While the runners reported blisters on their taped feet, the vast majority said they’d used the product again. The high level of satisfaction suggests the tape may work despite the study’s findings, the lead author said.

“We had anecdotally seen that paper tape worked on ultramarathon runners in deserts around the world while providing medical care, so we set out to prove it using rigorous scientific method,” Dr. Grant Lipman told Reuters Health in an email.

Lipman is a surgeon with the Division of Emergency Medicine at the Stanford University School of Medicine in California.

Blisters are typically not major medical problems, but they can impair concentration, decrease athletic performance and possibly lead to additional injuries, the researchers write in Wilderness and Environmental Medicine.

“Everyone gets blisters,” Lipman said. “They’re called the enemy of the feet for a reason, and there is no quicker way to ruin a day hike, walk or run.”

He and his colleagues enrolled English-speaking participants in 150-mile ultramarathon races that took place in China, Australia, Egypt, Chile and Nepal in 2010 and 2011.
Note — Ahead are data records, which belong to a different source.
/-- R22 and R36: an instruction that completes leaves VF 0 or 1 if it is one of the six that set a flag, and otherwise leaves
VF as it was unless it names VF as its destination (as x of 6xkk, 7xkk, 8xy0 to 8xy3, Cxkk, Fx07, Fx0A, or in the block of
FF65). The flag-last order (D10) and VF after the logic operations (D16) are the spec's own choices. -/
def Obligations.VfChangesOnlyAsFlagOrDestination : Prop :=
  ∀ (i : Instr) (s t : State), exec i s = .next t →
    match i with
    | .addReg _ _ | .subReg _ _ | .shr _ | .subn _ _ | .shl _ | .drw _ _ _ => t.readV 0xF = 0 ∨ t.readV 0xF = 1
    | .ldImm x _ | .addImm x _ | .ldReg x _ | .orReg x _ | .andReg x _ | .xorReg x _ | .rnd x _ | .ldVxDt x | .ldVxK x
    | .loadRegs x => x ≠ 0xF → t.readV 0xF = s.readV 0xF
    | _ => t.readV 0xF = s.readV 0xF

/-! ### Index register and memory (spec/43_index_mem.md) -/

/-- R141: Annn sets `I` to the zero-extended nnn. -/
def Obligations.LoadIndex : Prop :=
  ∀ (nnn : Addr) (s : State), decodeWord (0xA#4 ++ nnn) = .ldI nnn ∧
    ∃ t, exec (.ldI nnn) s = .next t ∧ t.i.toNat = nnn.toNat ∧ ChangesOnly [.index] s t

/-- R142 and R143: Fx1E adds Vx to `I` mod 65536 with no flag; Fx29 sets `I` to 0x050 + 5 * Vx with all 8 bits of Vx and no
fault (decision D17). -/
def Obligations.IndexArithmetic : Prop :=
  ∀ (x : Nibble) (s : State),
    decodeWord (0xF#4 ++ x ++ 0x1E#8) = .addI x ∧ decodeWord (0xF#4 ++ x ++ 0x29#8) = .ldF x ∧
    (∃ t, exec (.addI x) s = .next t ∧ t.i.toNat = (s.i.toNat + (s.readV x).toNat) % 65536 ∧ ChangesOnly [.index] s t) ∧
    ∃ t, exec (.ldF x) s = .next t ∧ t.i.toNat = 0x050 + 5 * (s.readV x).toNat ∧ ChangesOnly [.index] s t

/-- R144: with `I` at most 0xFFD, Fx33 stores the hundreds, tens and units of Vx at `I`, `I`+1, `I`+2 and changes no other byte
and nothing else; with `I` above it faults and nothing is written. The bound, the report and the state left are the spec's own
choices (D3, D4, D6). -/
def Obligations.BcdStoresDigits : Prop :=
  ∀ (x : Nibble) (s : State), decodeWord (0xF#4 ++ x ++ 0x33#8) = .ldB x ∧
    (s.i.toNat ≤ 0xFFD → ∃ t, exec (.ldB x) s = .next t ∧ ChangesOnly [.memory] s t ∧
      (t.load s.base).toNat = (s.readV x).toNat / 100 ∧
      (t.load (s.base + 1)).toNat = (s.readV x).toNat / 10 % 10 ∧
      (t.load (s.base + 2)).toNat = (s.readV x).toNat % 10 ∧
      ∀ a, a < s.base ∨ s.base + 3 ≤ a → t.load a = s.load a) ∧
    (0xFFD < s.i.toNat → exec (.ldB x) s =
      .fault (.memWriteOutOfBounds { code := 3, fpc := s.pc - 2, opcode := s.opc, value := s.i } s))

/-- R145: with `I` + x at most 0xFFF, Fx55 stores V0 to Vx at `I` to `I` + x and changes no other byte and nothing else, `I`
neither (decision D16; log 7); otherwise it faults and no byte is written (decision D6), with the report and the state left of decisions
D3 and D4 (log 4). -/
def Obligations.StoreRegistersStoresBlock : Prop :=
  ∀ (x : Nibble) (s : State), decodeWord (0xF#4 ++ x ++ 0x55#8) = .storeRegs x ∧
    (s.i.toNat + x.toNat ≤ 0xFFF → ∃ t, exec (.storeRegs x) s = .next t ∧ ChangesOnly [.memory] s t ∧
      (∀ k : Nibble, k.toNat ≤ x.toNat → t.load (s.base + k.toNat) = s.readV k) ∧
      ∀ a, a < s.base ∨ s.base + x.toNat < a → t.load a = s.load a) ∧
    (0xFFF < s.i.toNat + x.toNat → exec (.storeRegs x) s =
      .fault (.memWriteOutOfBounds { code := 3, fpc := s.pc - 2, opcode := s.opc, value := s.i } s))

/-- R146: with `I` + x at most 0xFFF, Fx65 loads V0 to Vx from `I` to `I` + x; registers above x, memory and `I` are unchanged
(decision D16; log 7); otherwise it faults and no register is written (decision D6), with the report and the state left of
decisions D3 and D4 (log 4). -/
def Obligations.LoadRegistersLoadsBlock : Prop :=
  ∀ (x : Nibble) (s : State), decodeWord (0xF#4 ++ x ++ 0x65#8) = .loadRegs x ∧
    (s.i.toNat + x.toNat ≤ 0xFFF → ∃ t, exec (.loadRegs x) s = .next t ∧
      (∀ k : Nibble, k.toNat ≤ x.toNat → t.readV k = s.load (s.base + k.toNat)) ∧
      ChangesOnlyRegs (fun r => r.toNat ≤ x.toNat) s t) ∧
    (0xFFF < s.i.toNat + x.toNat → exec (.loadRegs x) s =
      .fault (.memReadOutOfBounds { code := 2, fpc := s.pc - 2, opcode := s.opc, value := s.i } s))

/-- Registers stored and loaded back through the same `I` are as they were: Fx55 then Fx65 with the same x ends with every
register, and `I`, as before (R145, R146, R212). That the load finds the same `I`, and that `I` ends as it was, rests on the
spec's own choice that neither instruction moves `I` (decision D16; log 7). -/
def Obligations.LoadAfterStoreRestoresRegisters : Prop :=
  ∀ (x : Nibble) (s t : State) (w : Vector Byte 16), exec (.storeRegs x) s = .next t →
    (∀ k : Nibble, x.toNat < k.toNat → w[k.toNat]'k.isLt = s.readV k) →
    ∃ u, exec (.loadRegs x) { t with v := w } = .next u ∧ (∀ k, u.readV k = s.readV k) ∧ u.i = s.i

/-! ### Display (spec/44_display.md) -/

/-- R151: every word 0x0pq0 clears every cell and changes nothing else. That bits 11:4 are not examined is the spec's own choice
(D2). -/
def Obligations.ClearDisplay : Prop :=
  ∀ (p q : Nibble) (s : State), decodeWord (0x0#4 ++ p ++ q ++ 0x0#4) = .cls ∧
    ∃ t, exec .cls s = .next t ∧ (∀ r c, cellAt t.fb r c = false) ∧ ChangesOnly [.display] s t

/-- R152: when its n bytes lie in memory (none do not), Dxyn flips exactly the cells of the grid where the sprite at (Vx mod 64,
Vy mod 32) has a set bit, clipped and not wrapped, writes VF = 1 iff one of them was on, and changes nothing else; otherwise it
faults and neither the display nor VF changes. Bit order (D14, log 9), clipping (D7), bounds (D6), n = 0 (D26), the report
and the state a fault leaves (D3, D4; log 4) are the spec's own choices. -/
def Obligations.DrawFlipsSpriteCells : Prop :=
  ∀ (x y n : Nibble) (s : State), decodeWord (0xD#4 ++ x ++ y ++ n) = .drw x y n ∧
    (n = 0 ∨ s.i.toNat + n.toNat ≤ 0x1000 →
      ∃ t, exec (.drw x y n) s = .next t ∧
        (∀ r c, cellAt t.fb r c = (cellAt s.fb r c ^^ decide (r < 32 ∧ c < 64 ∧
          spriteBit (s.loadBytes s.base n.toNat) ((s.readV y).toNat % 32) ((s.readV x).toNat % 64) r c = true))) ∧
        ((∃ r c, cellAt s.fb r c = true ∧
          spriteBit (s.loadBytes s.base n.toNat) ((s.readV y).toNat % 32) ((s.readV x).toNat % 64) r c = true) →
            t.readV 0xF = 1) ∧
        ((∀ r c, cellAt s.fb r c = true →
          spriteBit (s.loadBytes s.base n.toNat) ((s.readV y).toNat % 32) ((s.readV x).toNat % 64) r c = false) →
            t.readV 0xF = 0) ∧
        ChangesOnly [.display, .regs] s t ∧ ∀ r, r ≠ 0xF → t.readV r = s.readV r) ∧
    (n ≠ 0 → 0x1000 < s.i.toNat + n.toNat → exec (.drw x y n) s =
      .fault (.memReadOutOfBounds { code := 2, fpc := s.pc - 2, opcode := s.opc, value := s.i } s))

/-- R153 (a) and (b), which the spec marks as derived from R152: a sprite drawn twice at the same place leaves the display as it was, and onto a clear display the second
draw reports a collision exactly when the first lit a cell, and the first reports none. A draw writes VF, so the same place
means: with the registers put back (any x and y), or with no coordinate in VF. -/
def Obligations.DrawTwiceRestoresDisplay : Prop :=
  ∀ (x y n : Nibble) (s t : State), exec (.drw x y n) s = .next t →
    ∀ t', (t' = { t with v := s.v } ∨ (x ≠ 0xF ∧ y ≠ 0xF ∧ t' = t)) →
      ∃ u, exec (.drw x y n) t' = .next u ∧ u.fb = s.fb ∧
        ((∀ r c, cellAt s.fb r c = false) → t.readV 0xF = 0 ∧ (u.readV 0xF = 1 ↔ ∃ r c, cellAt t.fb r c = true))

/-! ### Timers, random byte, keys (spec/45_timer_key_rnd.md) -/

/-- R161: Fx07 reads `DT` into Vx and changes nothing else; over the whole cycle that fetches it, the value read is the one
before the tick, and `DT` ends one less if it was above 0. -/
def Obligations.ReadDelayTimer : Prop :=
  ∀ (x : Nibble) (s : State), decodeWord (0xF#4 ++ x ++ 0x07#8) = .ldVxDt x ∧
    (∃ t, exec (.ldVxDt x) s = .next t ∧ t.readV x = s.dt ∧ ChangesOnlyRegs (· = x) s t) ∧
    (s.fetchWord = some (0xF#4 ++ x ++ 0x07#8) →
      ∃ t, step s = .next t ∧ t.readV x = s.dt ∧ t.dt.toNat = s.dt.toNat - 1)

/-- R162 and R163: Fx15 writes `DT` and Fx18 writes `ST`, and neither changes anything else; over the whole cycle the value set
has been ticked once, and the other timer ticks too (R95; the spec marks the tick of the new value as derived). -/
def Obligations.SetTimers : Prop :=
  (∀ (x : Nibble) (s : State),
    decodeWord (0xF#4 ++ x ++ 0x15#8) = .ldDtVx x ∧ decodeWord (0xF#4 ++ x ++ 0x18#8) = .ldStVx x ∧
    (∃ t, exec (.ldDtVx x) s = .next t ∧ t.dt = s.readV x ∧ ChangesOnly [.delay] s t) ∧
    ∃ t, exec (.ldStVx x) s = .next t ∧ t.st = s.readV x ∧ ChangesOnly [.sound] s t) ∧
  ∀ (x : Nibble) (s : State),
    (s.fetchWord = some (0xF#4 ++ x ++ 0x15#8) →
      ∃ t, step s = .next t ∧ t.dt.toNat = (s.readV x).toNat - 1 ∧ t.st.toNat = s.st.toNat - 1) ∧
    (s.fetchWord = some (0xF#4 ++ x ++ 0x18#8) →
      ∃ t, step s = .next t ∧ t.st.toNat = (s.readV x).toNat - 1 ∧ t.dt.toNat = s.dt.toNat - 1)

/-- R164: Cxkk writes the random byte and kk into Vx, so the result has no bit outside kk; the byte is the next of the host's
sequence, or a free value where the host names none (decision D20; log 2), and only the random input moves on. -/
def Obligations.RandomByteIsMasked : Prop :=
  ∀ (x : Nibble) (kk : Byte) (s : State), decodeWord (0xC#4 ++ x ++ kk) = .rnd x kk ∧
    ∃ t, exec (.rnd x kk) s = .next t ∧ t.readV x &&& ~~~kk = 0 ∧
      (∀ b rest, s.rndSeq = b :: rest → t.readV x = b &&& kk ∧ t.rndSeq = rest ∧ t.draws = s.draws) ∧
      (s.rndSeq = [] → t.readV x = Config.randomByte s.draws &&& kk ∧ t.rndSeq = [] ∧ t.draws = s.draws + 1) ∧
      (∀ r, r ≠ x → t.readV r = s.readV r) ∧ ChangesOnly [.regs, .random] s t

/-- R165 and R166: with Vx at most 15, Ex9E skips when key Vx is pressed, ExA1 when it is not, and nothing else changes; with Vx
above 15 both fault and the index is not masked. The fault (D8), its code, its report and the state it leaves (D3, D4; log 4,
log 14), and that bits 7:4 of the word are not examined (D2; log 6), are the spec's own choices. -/
def Obligations.KeySkips : Prop :=
  ∀ (x q : Nibble) (s : State),
    decodeWord (0xE#4 ++ x ++ q ++ 0xE#4) = .skp x ∧ decodeWord (0xE#4 ++ x ++ q ++ 0x1#4) = .sknp x ∧
    (∀ h : (s.readV x).toNat < 16,
      (∃ t, exec (.skp x) s = .next t ∧ t.pc = (if s.k[(s.readV x).toNat] = true then s.pc + 2 else s.pc) ∧
        ChangesOnly [.pc] s t) ∧
      ∃ t, exec (.sknp x) s = .next t ∧ t.pc = (if s.k[(s.readV x).toNat] = true then s.pc else s.pc + 2) ∧
        ChangesOnly [.pc] s t) ∧
    (15 < (s.readV x).toNat → ∃ info : FaultInfo, info.code = 6 ∧ info.fpc = s.pc - 2 ∧ info.opcode = s.opc ∧
      info.value.toNat = (s.readV x).toNat ∧ exec (.skp x) s = .fault (.keyIndexOutOfRange info s) ∧
      exec (.sknp x) s = .fault (.keyIndexOutOfRange info s))

/-- R167: Fx0A with a key pressed writes the least pressed index into Vx and goes on; with none pressed it takes `PC` back by 2.
The choice of the least is the spec's own (D9, log 8). -/
def Obligations.KeyWaitPolls : Prop :=
  ∀ (x : Nibble) (s : State), decodeWord (0xF#4 ++ x ++ 0x0A#8) = .ldVxK x ∧
    (∀ j (h : j < 16), s.k[j] = true → (∀ l (hl : l < j), s.k[l] = false) →
      ∃ t, exec (.ldVxK x) s = .next t ∧ (t.readV x).toNat = j ∧ ChangesOnlyRegs (· = x) s t) ∧
    ((∀ j (h : j < 16), s.k[j] = false) →
      ∃ t, exec (.ldVxK x) s = .next t ∧ t.pc = s.pc - 2 ∧ ChangesOnly [.pc] s t)

/-- R167 (a): a whole waiting cycle: with no key pressed, the cycle completes, `PC` is the instruction's own address again, the
timers tick, and nothing else but `OPC` changes; so the next cycle fetches the same word. -/
def Obligations.KeyWaitStaysInPlace : Prop :=
  ∀ (x : Nibble) (s : State), s.fetchWord = some (0xF#4 ++ x ++ 0x0A#8) → (∀ j (h : j < 16), s.k[j] = false) →
    ∃ t, step s = .next t ∧ t.fetchWord = s.fetchWord ∧ t.k = s.k ∧ t.dt.toNat = s.dt.toNat - 1 ∧
      t.st.toNat = s.st.toNat - 1 ∧ t.opc = 0xF#4 ++ x ++ 0x0A#8 ∧
      ∀ p, p ∉ [Part.delay, Part.sound] → SamePart s t p

/-! ### Whole-machine rules -/

/-- R98, the writers' column of R37, and the effects of R100 to R167: no instruction writes the keys, the latched opcode (fetch
does, outside the handler) or the parameter FONT (R35; log 1), and each other piece of state is changed by no instruction but
those named for it. For V0 to VF that is said register by register: the destination, VF by the six instructions that set a flag,
and V0 to Vx by Fx65; that the logic operations do not write VF is decision D16 (log 7). The random input still to come is the
model's own (log 2). -/
def Obligations.EachPartHasItsWriters : Prop :=
  ∀ (i : Instr) (s t : State), exec i s = .next t →
    t.k = s.k ∧ t.opc = s.opc ∧ t.font = s.font ∧
    (∀ r, writesRegister i r = false → t.readV r = s.readV r) ∧
    (writesPc i = false → SamePart s t .pc) ∧
    ((∀ x, i ≠ .ldB x ∧ i ≠ .storeRegs x) → SamePart s t .memory) ∧
    (i ≠ .ret → (∀ nnn, i ≠ .call nnn) → SamePart s t .stack) ∧
    ((∀ x, i ≠ .ldDtVx x) → SamePart s t .delay) ∧
    ((∀ x, i ≠ .ldStVx x) → SamePart s t .sound) ∧
    (i ≠ .cls → (∀ x y n, i ≠ .drw x y n) → SamePart s t .display) ∧
    ((∀ nnn, i ≠ .ldI nnn) → (∀ x, i ≠ .addI x ∧ i ≠ .ldF x) → SamePart s t .index) ∧
    ((∀ x kk, i ≠ .rnd x kk) → SamePart s t .random)

/-- R26: every instruction but a jump, a call, a return and Fx0A leaves `PC` as advanced, or, if it is a skip, 2 further. -/
def Obligations.PcMovesOnlyByControlTransfer : Prop :=
  ∀ (i : Instr) (s t : State), exec i s = .next t →
    match i with
    | .jp _ | .call _ | .ret | .jpV0 _ => True
    | .ldVxK _ => t.pc = s.pc ∨ t.pc = s.pc - 2
    | .seImm _ _ | .sneImm _ _ | .seReg _ _ | .sneReg _ _ | .skp _ | .sknp _ => t.pc = s.pc ∨ t.pc = s.pc + 2
    | _ => t.pc = s.pc

/-- R33: the latched opcode is hidden. Two states that differ in `OPC` only give the same instruction the same outcome, but for
`OPC` itself and the opcode of a fault's report. -/
def Obligations.OpcodeLatchIsHidden : Prop :=
  ∀ (i : Instr) (s : State) (w : Word),
    (∀ t, exec i s = .next t → exec i { s with opc := w } = .next { t with opc := w }) ∧
    (∀ f, exec i s = .fault f → exec i { s with opc := w } =
      .fault (Fault.ofCause f.cause { f.info with opcode := w } { f.after with opc := w }))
A total of 90 participants completed the study – known as Pre-TAPED. Each participant had pieces of 3M Micropore paper tape applied to blister-prone areas of one randomly chosen foot. The other foot was not taped for comparison.

“(The tape) is easy to apply to the toes, heels, or anywhere else on the foot that is at risk of getting a hot spot or blister,” Lipman said.

By the end of the races, all participants developed blisters on their feet – most commonly on the toes. Most blisters developed during the first two days of the races.

There was no significant difference in the number of blisters that developed on taped feet compared to feet without tape, but 84 percent of the participants said they would use the tape in the future.

Lipman said that since the majority of those who used paper tape would use it again, he believes it does work, but the study wasn’t able to prove it.

“Our methods may have been too rigorous, and we were unable to solve the question we set out to answer,” he said.

To address why people liked the tape despite its initial ineffectiveness, the researchers conducted a second study.

“This second study over this past year was similar, but applied the tape to people just where they typically got blisters (rather than the entire foot), and it worked amazingly well,” he said.

Lipman added the data from the new study will be presented in the next few months at scientific meetings.

“By making the study methods more specific to the individual, we were able to show what the majority of those study participants in PreTAPED (and) I already knew – it works,” he said.